*** Opening Records for the task ***

-- ==== Sys2Proof/Machine/Ste.lean ====
section
/-! DEFINITION. The stream engine: the flow table, receive classification, playout and merging, the carafe accounts,
transmit packets, host frames (R237 to R265). -/
namespace Sys2Proof.Machine
open Sys2Proof

/-- The STE part changes. -/
def updSte (f : Ste → Ste) (s : State) : State := { s with ste := f s.ste }
/-- Flow entry f. -/
def State.flow (s : State) (f : Nat) : Flow := Tab.get (fun _ => {}) s.ste.flows f
/-- Flow entry f changes. -/
def updFlow (f : Nat) (g : Flow → Flow) (s : State) : State :=
  updSte (fun y => { y with flows := Tab.set (fun _ => ({} : Flow)) y.flows f (g (Tab.get (fun _ => {}) y.flows f)) }) s
/-- The account of class c. -/
def Ste.clsOf (y : Ste) (c : Nat) : Cls := Tab.get (fun _ => {}) y.cls c
/-- The account of class c changes. -/
def Ste.updCls (y : Ste) (c : Nat) (g : Cls → Cls) : Ste := { y with cls := Tab.set (fun _ => ({} : Cls)) y.cls c (g (y.clsOf c)) }

/-! ### The fields of an entry (Table 9.1, R238, R239) -/

/-- Word i of an entry. -/
def feWord (fe : List Word) (i : Nat) : Word := fe.getD i 0
/-- DIR is transmit. -/
def feTx (fe : List Word) : Bool := bit (feWord fe 0) 29
/-- FMT: 0 ECS, 1 L24, 2 L16. -/
def feFmt (fe : List Word) : Nat := bits (feWord fe 0) 27 2
/-- The traffic class of the flow: 3 SAFETY, 2 AUDIO. -/
def feCls (fe : List Word) : Nat := if bit (feWord fe 0) 26 then 3 else 2
/-- LINK. -/
def feLink (fe : List Word) : Nat := bits (feWord fe 0) 23 3
/-- RND. -/
def feRnd (fe : List Word) : Nat := bits (feWord fe 0) 21 2
/-- CH, 1 to 64. -/
def feCh (fe : List Word) : Nat := bits (feWord fe 0) 12 6 + 1
/-- FIRST_CH. -/
def feFirst (fe : List Word) : Nat := bits (feWord fe 0) 0 12
/-- EARLY. -/
def feEarly (fe : List Word) : Nat := bits (feWord fe 5) 26 6
/-- MARGIN. -/
def feMargin (fe : List Word) : Nat := bits (feWord fe 5) 7 12
/-- SPP. -/
def feSpp (fe : List Word) : Nat := bits (feWord fe 5) 0 7
/-- OFFSET = SPP + MARGIN (R239). -/
def feOffset (fe : List Word) : Nat := feSpp fe + feMargin fe
/-- The MACs of a LINK: the primary, and the secondary of a pair (Table 9.1, R215). -/
def linkMacs (l : Nat) : List Nat := if l < 4 then [l] else if l = 4 then [0, 2] else if l = 5 then [1, 3] else []
/-- The bits of a sample of a format. -/
def fmtBits (fmt : Nat) : Nat := match fmt with | 0 => 20 | 1 => 24 | _ => 16
/-- The payload octets of a packet (R247). -/
def payOctets (fe : List Word) : Nat := feSpp fe * feCh fe * fmtBits (feFmt fe) / 8
/-- The octets of the flow's frame, FCS included (R241, TOO_LONG). -/
def flowLen (fe : List Word) : Nat := 42 + (if feFmt fe = 0 then 16 else 12) + payOctets fe + 4
/-- GPP and GUAR of a receive flow (R255). -/
def gppOf (fe : List Word) : Nat := ceilDiv (feSpp fe * feCh fe) 64
def guarOf (fe : List Word) : Nat := if feTx fe then 0 else (ceilDiv (feOffset fe) (feSpp fe) + 1) * gppOf fe

/-! ### Granules (R255, R256) -/

/-- What class c has left in its reservation. -/
def Cls.room (k : Cls) : Nat := k.res - k.admitted - k.xr - k.lent
/-- n granules for class c, of a flow or of none, from the first source that has room. -/
def takeGranules (c n : Nat) (f : Option Nat) (y : Ste) : Option (GSrc × Ste) :=
  let fl := match f with
    | some i => Tab.get (fun _ => ({} : Flow)) y.flows i
    | none => {}
  if f.isSome && decide (fl.gh + n ≤ guarOf fl.fe) then
    some (.guarantee, { y with flows := Tab.set (fun _ => ({} : Flow)) y.flows (f.getD 0) { fl with gh := fl.gh + n } })
  else if n ≤ (y.clsOf c).room then some (.own, y.updCls c fun k => { k with xr := k.xr + n })
  else if n + (y.clsOf c).floor ≤ y.shFree then
    some (.shared, { y.updCls c (fun k => { k with shUse := k.shUse + n }) with shFree := y.shFree - n, poolLow := min y.poolLow (y.shFree - n) })
  else
    match (upto c).find? (fun l => decide (n ≤ (y.clsOf l).room)) with
    | some l => some (.lent l, y.updCls l fun k => { k with lent := k.lent + n })
    | none => none
/-- n granules return to their source. -/
def giveGranules (c n : Nat) (f : Option Nat) (src : GSrc) (y : Ste) : Ste :=
  match src with
  | .guarantee =>
    match f with
    | some i => { y with flows := Tab.set (fun _ => ({} : Flow)) y.flows i (let fl := Tab.get (fun _ => ({} : Flow)) y.flows i; { fl with gh := fl.gh - n }) }
    | none => y
  | .own => y.updCls c fun k => { k with xr := k.xr - n }
  | .shared => { y.updCls c (fun k => { k with shUse := k.shUse - n }) with shFree := y.shFree + n }
  | .lent l => y.updCls l fun k => { k with lent := k.lent - n }
/-- The granules of a list of packets of flow f return. -/
def givePkts (f : Nat) (c : Nat) (l : List Pkt) (y : Ste) : Ste := l.foldl (fun y p => giveGranules c p.n (some f) p.src y) y
/-- A discard for lack of room (R256). -/
def classDrop (c : Nat) (s : State) : State :=
  let s := updSte (fun y => y.updCls c fun k => { k with drop := (k.drop + 1) % 2 ^ 32 }) s
  let s := raise .ste 3 s
  if c = 3 then raise .ste 2 s else s
/-- The entry becomes FREE: its packets' granules and its guarantee return (R243, Table 9.14). -/
def freeFlow (f : Nat) (s : State) : State :=
  let fl := s.flow f
  let c := feCls fl.fe
  updSte (fun y =>
    let y := givePkts f c fl.pkts y
    let y := y.updCls c fun k => { k with admitted := k.admitted - guarOf fl.fe }
    { y with flows := Tab.set (fun _ => ({} : Flow)) y.flows f {} }) s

*** Closing Records for the task ***

[Work required] Beginning at the top of the records above, transcribe each line exactly up to and including the line that holds "part changes. -/".

[Result]
-- ==== Sys2Proof/Machine/Ste.lean ====
section
/-! DEFINITION. The stream engine: the flow table, receive classification, playout and merging, the carafe accounts,
transmit packets, host frames (R237 to R265). -/
namespace Sys2Proof.Machine
open Sys2Proof

/-- The STE part changes. -/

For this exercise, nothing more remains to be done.